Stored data
++++++++++

/-- `mst`. -/
def mstOp (t : TileNo) (e : VEntry) (s : State) : VRes := keeping s do
  needTileRows e s t
  vsqRoom s
  aritRoom s 1
  let s1 ← admission e s [] [] 0
  let s2 ← drainVsq s1
  let rs := [tileReq e s2 true]
  let (ps, s3) ← probeFor e s2 true rs
  let n := s3.cfg.cols
  let tile := s3.hart.getT t
  let pieces := ps.flatMap Probed.pieces
  needProbed e 9 (probeMarks rs ps) (!((pieces.zipIdx).any (fun p => (List.range n).any (fun j => tile.bad p.2 j))))
  .ok (if pieces.isEmpty then s3
    else storeElems (s3.countChunks e none (pieces.flatMap id)) pieces ((pieces.zipIdx).flatMap (fun p =>
      pieceWrites p.1 ((List.range n).flatMap (fun j => toBytes 4 (tile.elem p.2 j))))) false (s3.aritEntries rs ps))

/-! Copies and fills (R332, R333). -/

/-- Bytes that `vl` elements take, or the trap where they do not fill bytes. -/
def needBytes (e : VEntry) (c : VCfg) : Except Stop Nat := do
  needVtype e c
  need e 1 (c.vl * c.w % 8 == 0)
  .ok (c.vl * c.w / 8)

/-- The requests of a copy: nothing where it moves no byte. -/
def copyReqs (arrival : Bool) (e : VEntry) (s : State) (n : Nat) : List ProbeReq :=
  if n = 0 then []
  else
    [plainReq s e false [((e.op0.getD 0#64).toNat, n)] [],
     { plainReq s e true [((e.op1.getD 0#64).toNat, n)] [] with
       accept := fun ap _ => !arrival || ap == .gangScratchpad }]

/-- The ARIT entries of a copy: its source and its destination (R321). -/
def copyArit (arrival : Bool) (s : State) (rs : List ProbeReq) (ps : List Probed) : List AritEntry :=
  (s.aritEntries rs ps).map (fun a => { a with copy := arrival && a.write })

/-- Whether some keys lie in a bank. -/
def touchesBank (core bank : Nat) (keys : List Nat) : Bool :=
  keys.any (fun k => (bankOfKey k).any (fun b => b.1 == core && b.2.1 == bank))

/-- Whether an arrival copy of a hart is in flight to a bank: in its VSQ or in its window (R298). -/
def Hart.copiesTo (core bank : Nat) (h : Hart) : Bool :=
  h.vsq.any (fun x => x.arrival && touchesBank core bank (x.writes.map ByteWrite.key)) ||
  h.window.any (fun w => w.arit.any (fun a => a.copy && touchesBank core bank (a.bytes.map (fun b => b.2.1))))

/-- Whether an arrival copy may be admitted: none other on its core is in flight to a bank it touches. The one in the window has been
admitted (R298). -/
def arrivalFree (s : State) (keys : List Nat) : Bool :=
  s.hart.window.isSome || !((banksTouched keys).any (fun b => s.harts.any (Hart.copiesTo b.1.1 b.1.2)))

/-- `vcpy` with its arrival flag (R298, R332); the z flag changes no byte. -/
def vcpyOp (arrival : Bool) (e : VEntry) (s : State) : VRes := keeping s do
  let n ← needBytes e s.cfg
  vsqRoom s
  aritRoom s 2
  let s1 ← admission e s [] [] 0
  let s2 ← drainVsq s1
  let rs := copyReqs arrival e s2 n
  let (ps, s3) ← probeFor e s2 true rs
  match ps with
  | [src, dst] =>
    let source := src.pieces.flatMap id
    let target := dst.pieces.flatMap id
    let ws := throughPieces target ((List.zip (pieceKeys target) (readPieces 1 s3 source)).map (fun p =>
      (⟨p.1, p.2.1, 0xFF#8, p.2.2, .cached⟩ : ByteWrite)))
    if arrival && !(arrivalFree s3 (pieceKeys target)) then .error (.wait .memory s)
    else .ok (storeElems ((s3.countChunks e none (source ++ target)).onHart (Hart.observe 1 source)) dst.pieces ws arrival (copyArit arrival s3 rs ps))
  | _ => .ok s3

/-- The request of a fill: nothing where it writes no byte. -/
def fillReqs (e : VEntry) (s : State) (n : Nat) : List ProbeReq :=
  let w := s.cfg.w
  let base := (e.op0.getD 0#64).toNat
  if n = 0 then [] else [plainReq s e true [(base, n)] (if w < 8 ∨ base % (w / 8) = 0 then [] else [base])]

/-- `vfill` (R333). -/
def vfillOp (e : VEntry) (s : State) : VRes := keeping s do
  let c := s.cfg
  let n ← needBytes e c
  vsqRoom s
  aritRoom s 1
  let s1 ← admission e s [] [] 0
  let s2 ← drainVsq s1
  let rs := fillReqs e s2 n
  let (ps, s3) ← probeFor e s2 true rs
  let v := (e.op1.getD 0#64).toNat
  let (img, _, _) := packElems c.w ((List.range c.vl).map (fun _ => some (v, false)))
  let pieces := ps.flatMap Probed.pieces
  .ok (if n = 0 then s3
    else storeElems (s3.countChunks e none (pieces.flatMap id)) pieces (pieceWrites (pieces.flatMap id) (toBytes n img)) false
      (s3.aritEntries rs ps))

/-! Near-memory commands (R337 to R340). -/

/-- The fields of a command block (R338). -/
structure NmBlock where
  op : Nat
  fmt : Nat
  n : Nat
  dst : Nat
  src : Nat
  a : BitVec 32
  b : BitVec 32
deriving DecidableEq, Repr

++++++++++

- WHAT TO PRODUCE
Lines above that have "flight": copy each of them.

- ANSWER TO THIS PROBLEM
/-- Whether an arrival copy of a hart is in flight to a bank: in its VSQ or in its window (R298). -/
/-- Whether an arrival copy may be admitted: none other on its core is in flight to a bank it touches. The one in the window has been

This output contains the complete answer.